-- ==== Sys2Proof/Tests/Slice0.lean ====
section
/-! SUPPORT. The model's own tests: the well-formedness checks refuse what they must, words written out from the spec's
encodings (30_encoding.md R55 and spec/opcode_table.json, bit 0 the least significant bit of the first byte) decode to
the instruction they stand for, single steps give the results of the spec's vectors (95_test_vectors.md, the id is in the
test's name), and every statement with hypotheses has a witness that meets them. -/

namespace Sys2Proof.Tests

open Sys2Proof Sys2Proof.Machine

/-- A block just created, with bytes placed at its PC. -/
def ready (pc : Byte) (bytes : List Byte) : State := (State.create Defaults.params pc).load pc bytes

/-- Some fields of the state after one step. -/
def after {α : Type} (s : State) (f : State → α) : Option α :=
  match step s with
  | .next u => some (f u)
  | .fault _ => none
  | .refused _ => none

/-! ## Well-formedness and opcode maps -/

theorem test_wf_refuses_zero_as_unassigned : Instr.wellFormed OpcodeMap.reference (.nopUnassigned 0x00) = false := by decide
theorem test_wf_refuses_a_mapped_byte : Instr.wellFormed OpcodeMap.reference (.nopUnassigned 0x26) = false := by decide
theorem test_wf_accepts_an_unmapped_byte : Instr.wellFormed OpcodeMap.reference (.nopUnassigned 0x27) = true := by decide
theorem test_reference_is_legal : OpcodeMap.reference.Legal := by decide

/-- A map that breaks R54 by giving LDA the byte 0x00. -/
def mapWithZero : OpcodeMap := { codes := OpcodeMap.reference.codes.set 0 0x00 }

/-- A map that breaks R54 by giving LDA and LDX the same byte. -/
def mapWithClash : OpcodeMap := { codes := OpcodeMap.reference.codes.set 0 0x02 }

/-- A legal map other than the reference: LDA is 0xA9. -/
def otherMap : OpcodeMap := { codes := OpcodeMap.reference.codes.set 0 0xA9 }

theorem test_map_with_zero_is_refused : ¬ mapWithZero.Legal := by decide
theorem test_map_with_clash_is_refused : ¬ mapWithClash.Legal := by decide
theorem test_other_map_decodes_its_own_bytes :
    otherMap.Legal ∧ decode otherMap [0xA9, 0x05] = .ok (.lda 0x05, []) ∧
      decode otherMap [0x01, 0x05] = .ok (.nopUnassigned 0x01, [0x05]) := by decide
theorem test_decode_rejects_no_bytes : decode OpcodeMap.reference [] = .error .noOpcode := by decide
theorem test_decode_rejects_a_missing_operand : decode OpcodeMap.reference [0x01] = .error .missingOperand := by decide

/-! ## Words written out bit by bit (operand byte first, opcode byte last: the table numbers bits so) -/

theorem test_decode_loads_and_stores :
    decodeTableWord 16 0b10100101_00000001 = some (.lda 0b10100101) ∧
    decodeTableWord 16 0b10100101_00000010 = some (.ldx 0b10100101) ∧
    decodeTableWord 16 0b10100101_00000011 = some (.ldy 0b10100101) ∧
    decodeTableWord 16 0b10100101_00000100 = some (.sta 0b10100101) ∧
    decodeTableWord 16 0b10100101_00000101 = some (.stx 0b10100101) ∧
    decodeTableWord 16 0b10100101_00000110 = some (.sty 0b10100101) := by decide

theorem test_decode_transfers :
    decodeTableWord 8 0b00000111 = some .txa ∧
    decodeTableWord 8 0b00001000 = some .tya ∧
    decodeTableWord 8 0b00001001 = some .tax ∧
    decodeTableWord 8 0b00001010 = some .tay ∧
    decodeTableWord 8 0b00001011 = some .tsx ∧
    decodeTableWord 8 0b00001100 = some .txs := by decide

theorem test_decode_stack :
    decodeTableWord 8 0b00001101 = some .pha ∧
    decodeTableWord 8 0b00001110 = some .php ∧
    decodeTableWord 8 0b00001111 = some .pla ∧
    decodeTableWord 8 0b00010000 = some .plp := by decide

theorem test_decode_inc_dec :
    decodeTableWord 8 0b00010001 = some .dec ∧
    decodeTableWord 8 0b00010010 = some .dex ∧
    decodeTableWord 8 0b00010011 = some .dey ∧
    decodeTableWord 8 0b00010100 = some .inc ∧
    decodeTableWord 8 0b00010101 = some .inx ∧
    decodeTableWord 8 0b00010110 = some .iny := by decide

theorem test_decode_compares :
    decodeTableWord 16 0b10100101_00010111 = some (.cmp 0b10100101) ∧
    decodeTableWord 16 0b10100101_00011000 = some (.cmx 0b10100101) ∧
    decodeTableWord 16 0b10100101_00011001 = some (.cmy 0b10100101) := by decide

theorem test_decode_control :
    decodeTableWord 16 0b10100101_00011010 = some (.beq 0b10100101) ∧
    decodeTableWord 16 0b10100101_00011011 = some (.bne 0b10100101) ∧
    decodeTableWord 16 0b10100101_00011100 = some (.jmp 0b10100101) ∧
    decodeTableWord 16 0b10100101_00011101 = some (.jsr 0b10100101) ∧
    decodeTableWord 8 0b00011110 = some .rts := by decide

theorem test_decode_output_halt :
    decodeTableWord 8 0b00011111 = some .oua ∧
    decodeTableWord 8 0b00100000 = some .hlt := by decide

theorem test_decode_adds :
    decodeTableWord 8 0b00100001 = some .apa ∧
    decodeTableWord 8 0b00100010 = some .apx ∧
    decodeTableWord 8 0b00100011 = some .apy ∧
    decodeTableWord 16 0b10100101_00100100 = some (.ada 0b10100101) ∧
    decodeTableWord 16 0b10100101_00100101 = some (.adx 0b10100101) ∧
    decodeTableWord 16 0b10100101_00100110 = some (.ady 0b10100101) := by decide

theorem test_decode_noops :
    decodeTableWord 8 0b00000000 = some .nopZero ∧ decodeTableWord 8 0b00100111 = some (.nopUnassigned 0b00100111) ∧
    decodeTableWord 8 0b11111111 = some (.nopUnassigned 0b11111111) := by decide

/-- The bits above `nbits` are 0: an operand the table gives no bits reads as 0. -/
theorem test_decode_without_operand_bits : decodeTableWord 8 0b00000001 = some (.lda 0) := by decide

/-! ## Single steps: the vectors of 95_test_vectors.md -/

theorem test_LS1_lda_writes_no_flag :
    after { ready 0x10 [0x01, 0x00] with a := 0x55, p := 0x02 } (fun u => (u.a, u.p, u.pc)) = some (0x00, 0x02, 0x12) := by decide

theorem test_LS2_ldx_leaves_sp :
    after (ready 0x10 [0x02, 0xFF]) (fun u => (u.x, u.sp, u.pc)) = some (0xFF, 0x00, 0x12) := by decide

theorem test_LS3_ldy_at_the_top_wraps :
    after (ready 0xFE [0x03, 0x44]) (fun u => (u.y, u.pc, u.halted)) = some (0x44, 0x00, false) := by decide

theorem test_LS4_sta_to_255 :
    after { ready 0x10 [0x04, 0xFF] with a := 0x12 } (fun u => (u.readByte 0xFF, u.pc)) = some (0x12, 0x12) := by decide

theorem test_LS5_stx_over_its_own_operand :
    after { ready 0x10 [0x05, 0x11] with x := 0x99 } (fun u => (u.readByte 0x11, u.pc)) = some (0x99, 0x12) := by decide

theorem test_LS6_sty_of_zero_removes_the_entry :
    after ((ready 0x10 [0x06, 0x00]).writeByte 0x00 0x77) (fun u => (u.readByte 0x00, decide u.mem.wf)) = some (0x00, true) := by
  decide

theorem test_T1_txa :
    after { ready 0x10 [0x07] with x := 0xFF } (fun u => (u.a, u.x, u.pc)) = some (0xFF, 0xFF, 0x11) := by decide

theorem test_T2_tya :
    after { ready 0x10 [0x08] with y := 0x80, a := 0x01 } (fun u => u.a) = some 0x80 := by decide

theorem test_T3_tax :
    after { ready 0x10 [0x09] with a := 0x42 } (fun u => u.x) = some 0x42 := by decide

theorem test_T4_tay :
    after { ready 0x10 [0x0A] with a := 0x00, y := 0x09 } (fun u => u.y) = some 0x00 := by decide

theorem test_T5_tsx :
    after { ready 0x10 [0x0B] with sp := 0x00, x := 0x33 } (fun u => u.x) = some 0x00 := by decide

theorem test_T6_txs :
    after { ready 0x10 [0x0C] with x := 0xFF } (fun u => (u.sp, u.x)) = some (0xFF, 0xFF) := by decide

theorem test_S1_pha :
    after { ready 0x10 [0x0D] with a := 0x2A } (fun u => (u.readByte 0x00, u.sp)) = some (0x2A, 0x01) := by decide

theorem test_S2_pha_wraps :
    after { ready 0x10 [0x0D] with a := 0x01, sp := 0xFF } (fun u => (u.readByte 0xFF, u.sp)) = some (0x01, 0x00) := by decide

theorem test_S4_php_pushes_all_of_p :
    after { ready 0x10 [0x0E] with p := 0xFD, sp := 0x07 } (fun u => (u.readByte 0x07, u.sp, u.p)) = some (0xFD, 0x08, 0xFD) := by decide

theorem test_S3_pla_wraps :
    after ((ready 0x10 [0x0F]).writeByte 0xFF 0x9C) (fun u => (u.sp, u.a)) = some (0xFF, 0x9C) := by decide

theorem test_S6_pla_keeps_the_byte :
    after { (ready 0x10 [0x0F]).writeByte 0x00 0x2A with sp := 0x01 } (fun u => (u.a, u.sp, u.readByte 0x00)) =
      some (0x2A, 0x00, 0x2A) := by decide

theorem test_S5_plp_replaces_all_of_p :
    after { (ready 0x10 [0x10]).writeByte 0x07 0x00 with p := 0xFF, sp := 0x08 } (fun u => (u.p, u.sp)) =
      some (0x00, 0x07) := by decide

theorem test_I4_dec_wraps :
    after { ready 0x10 [0x11] with a := 0x00 } (fun u => u.a) = some 0xFF := by decide

theorem test_I7_dec_sets_no_zero_flag :
    after { ready 0x10 [0x11] with a := 0x01 } (fun u => (u.a, u.p)) = some (0x00, 0x00) := by decide

theorem test_I5_dex_wraps :
    after { ready 0x10 [0x12] with x := 0x00 } (fun u => u.x) = some 0xFF := by decide

theorem test_I6_dey_wraps :
    after { ready 0x10 [0x13] with y := 0x00 } (fun u => u.y) = some 0xFF := by decide

theorem test_I1_inc_wraps :
    after { ready 0x10 [0x14] with a := 0xFF } (fun u => (u.a, u.p)) = some (0x00, 0x00) := by decide

theorem test_I8_inx_leaves_sp :
    after { ready 0x10 [0x15] with x := 0x7F, sp := 0x7F } (fun u => (u.x, u.sp)) = some (0x80, 0x7F) := by decide

theorem test_I3_iny_wraps :
    after { ready 0x10 [0x16] with y := 0xFF } (fun u => u.y) = some 0x00 := by decide

theorem test_C1_cmp_sets_eq :
    after { ready 0x10 [0x17, 0x05] with a := 0x05 } (fun u => (u.p, u.pc)) = some (0x02, 0x12) := by decide

theorem test_C3_cmp_never_clears_eq :
    after { ready 0x10 [0x17, 0x06] with a := 0x05, p := 0x02 } (fun u => u.p) = some 0x02 := by decide

theorem test_C4_cmx_keeps_other_bits :
    after { ready 0x10 [0x18, 0x00] with x := 0x00, p := 0xFD } (fun u => u.p) = some 0xFF := by decide

theorem test_C5_cmy :
    after { ready 0x10 [0x19, 0xFF] with y := 0xFF, p := 0x80 } (fun u => u.p) = some 0x82 := by decide

theorem test_B3_beq_taken :
    after { ready 0x10 [0x1A, 0x40] with p := 0xFF } (fun u => (u.pc, u.p)) = some (0x40, 0xFD) := by decide

theorem test_B8_beq_not_taken_at_the_top :
    after { ready 0xFE [0x1A, 0x40] with p := 0x00 } (fun u => (u.pc, u.halted, u.p)) = some (0x00, false, 0x00) := by decide

theorem test_B6_bne_taken :
    after { ready 0x10 [0x1B, 0x40] with p := 0xFD } (fun u => (u.pc, u.p)) = some (0x40, 0xFD) := by decide

theorem test_B5_bne_not_taken :
    after { ready 0x10 [0x1B, 0x40] with p := 0x02 } (fun u => (u.pc, u.p)) = some (0x12, 0x00) := by decide

theorem test_B7_jmp_to_the_sentinel :
    after (ready 0x10 [0x1C, 0xFF]) (fun u => (u.pc, u.halted)) = some (0xFF, true) := by decide

theorem test_B10_jmp_keeps_eq :
    after { ready 0x10 [0x1C, 0x30] with p := 0x02 } (fun u => (u.pc, u.p)) = some (0x30, 0x02) := by decide

/-- The five bytes of a call frame from an address. -/
def frameAt (s : State) (b : Byte) : List Byte :=
  [s.readByte b, s.readByte (b + 1), s.readByte (b + 2), s.readByte (b + 3), s.readByte (b + 4)]

theorem test_J1_jsr_pushes_the_frame :
    after { ready 0x10 [0x1D, 0x40] with p := 0x80, a := 0x11, x := 0x22, y := 0x33 }
      (fun u => (frameAt u 0x00, u.sp, u.pc)) = some ([0x80, 0x11, 0x12, 0x22, 0x33], 0x05, 0x40) := by decide

theorem test_J2_jsr_with_operand_addr :
    after { ready 0x10 [0x1D, 0x40] with
        params := { Defaults.params with jsrSavedPc := .operandAddr }, p := 0x80, a := 0x11, x := 0x22, y := 0x33 }
      (fun u => frameAt u 0x00) = some [0x80, 0x11, 0x11, 0x22, 0x33] := by decide

theorem test_J4_rts_restores_the_frame :
    after { (ready 0x40 [0x1E]).load 0x00 [0x80, 0x11, 0x12, 0x22, 0x33] with sp := 0x05 }
      (fun u => (u.y, u.x, u.pc, u.p, u.sp)) = some (0x33, 0x22, 0x12, 0x80, 0x00) := by decide

theorem test_J5_rts_without_a_frame_wraps :
    after ((ready 0x40 [0x1E]).load 0xFB [0x01, 0x02, 0x03, 0x04, 0x05])
      (fun u => (u.y, u.x, u.pc, u.p, u.sp)) = some (0x05, 0x04, 0x03, 0x01, 0xFB) := by decide

theorem test_O1_oua :
    after { ready 0x10 [0x1F] with out := [0x07], a := 0xE9 } (fun u => (u.out, u.pc)) = some ([0x07, 0xE9], 0x11) := by decide

theorem test_H1_hlt :
    after { ready 0x10 [0x20] with a := 0x01, p := 0x02 } (fun u => (u.pc, u.a, u.p)) = some (0xFF, 0x01, 0x02) := by decide

theorem test_A2_apa :
    after { ready 0x10 [0x21] with a := 0xFF } (fun u => u.a) = some 0xFE := by decide

theorem test_A3_apx_records_no_carry :
    after { ready 0x10 [0x22] with a := 0xFF, x := 0x01 } (fun u => (u.a, u.x, u.p)) = some (0x00, 0x01, 0x00) := by decide

theorem test_A4_apy :
    after { ready 0x10 [0x23] with a := 0x90, y := 0x90 } (fun u => u.a) = some 0x20 := by decide

theorem test_A5_ada :
    after { ready 0x10 [0x24, 0x05] with a := 0xFE } (fun u => (u.a, u.pc)) = some (0x03, 0x12) := by decide

theorem test_A7_adx_leaves_a :
    after { ready 0x10 [0x25, 0xF0] with x := 0x10, a := 0x07 } (fun u => (u.x, u.a)) = some (0x00, 0x07) := by decide

theorem test_A8_ady :
    after { ready 0x10 [0x26, 0xFF] with y := 0xFF, p := 0x02 } (fun u => (u.y, u.p)) = some (0xFE, 0x02) := by decide

theorem test_N1_noop_of_zero :
    after { ready 0x10 [0x00] with a := 0x01 } (fun u => (u.pc, u.a)) = some (0x11, 0x01) := by decide

theorem test_N3_noop_at_254_halts :
    after (ready 0xFE [0x27]) (fun u => (u.pc, u.halted)) = some (0xFF, true) := by decide

/-! ## The memory block, the host and the run loop -/

theorem test_M1_word_round_trip :
    ((State.reset.writeWord 0x10 0x1234).readByte 0x10, (State.reset.writeWord 0x10 0x1234).readByte 0x11,
      ((State.reset.writeWord 0x10 0x1234).readWord 0x10).1) = (0x12, 0x34, some 0x1234) := by decide

theorem test_M3_word_read_at_the_top_faults :
    (State.reset.readWord 0xFF).1 = none ∧
      (State.reset.readWord 0xFF).2.faultRecord = some { reason := .wordAccessAtTop, addr := 0xFF } := by decide

theorem test_M4_word_write_at_the_top_wraps :
    (({ State.reset with params := { Defaults.params with wordTopPolicy := .wrap } }).writeWord 0xFF 0xABCD).mem =
      [(0, 0xCD), (255, 0xAB)] := by decide

theorem test_M5_memory_reset : ((ready 0x10 [0x01, 0x02]).memReset).mem = [] := by decide

theorem test_M6_load_wraps : (State.reset.load 0xFE [0x01, 0x42, 0x20]).mem = [(0, 0x20), (254, 0x01), (255, 0x42)] := by
  decide

theorem test_L1_launch_of_a_halted_core : launch 3 (State.create Defaults.params 0xFF) = .ended (State.create Defaults.params 0xFF) := by
  decide

theorem test_L2_one_step_launch :
    launch 1 (ready 0xFE [0x15]) = .ended { ready 0xFE [0x15] with x := 0x01, pc := 0xFF } := by decide

theorem test_host_is_refused_during_a_run :
    Session.host .memReset { block := State.reset, running := true } = .refused .hostDuringRun := rfl

theorem test_a_run_ends_at_the_sentinel :
    Session.turn { block := ready 0xFE [0x15], running := true } =
      .next { block := { ready 0xFE [0x15] with x := 0x01, pc := 0xFF }, running := false } := rfl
========
In the listing above, find the line with "decodeTableWord 16 0b10100101_00010111" and the line with "decodeTableWord 16 0b10100101_00100100"; set down exactly those two lines and every line between them, nothing more.

*WRITTEN ANSWER*
    decodeTableWord 16 0b10100101_00010111 = some (.cmp 0b10100101) ∧
    decodeTableWord 16 0b10100101_00011000 = some (.cmx 0b10100101) ∧
    decodeTableWord 16 0b10100101_00011001 = some (.cmy 0b10100101) := by decide

theorem test_decode_control :
    decodeTableWord 16 0b10100101_00011010 = some (.beq 0b10100101) ∧
    decodeTableWord 16 0b10100101_00011011 = some (.bne 0b10100101) ∧
    decodeTableWord 16 0b10100101_00011100 = some (.jmp 0b10100101) ∧
    decodeTableWord 16 0b10100101_00011101 = some (.jsr 0b10100101) ∧
    decodeTableWord 8 0b00011110 = some .rts := by decide

theorem test_decode_output_halt :
    decodeTableWord 8 0b00011111 = some .oua ∧
    decodeTableWord 8 0b00100000 = some .hlt := by decide

theorem test_decode_adds :
    decodeTableWord 8 0b00100001 = some .apa ∧
    decodeTableWord 8 0b00100010 = some .apx ∧
    decodeTableWord 8 0b00100011 = some .apy ∧
    decodeTableWord 16 0b10100101_00100100 = some (.ada 0b10100101) ∧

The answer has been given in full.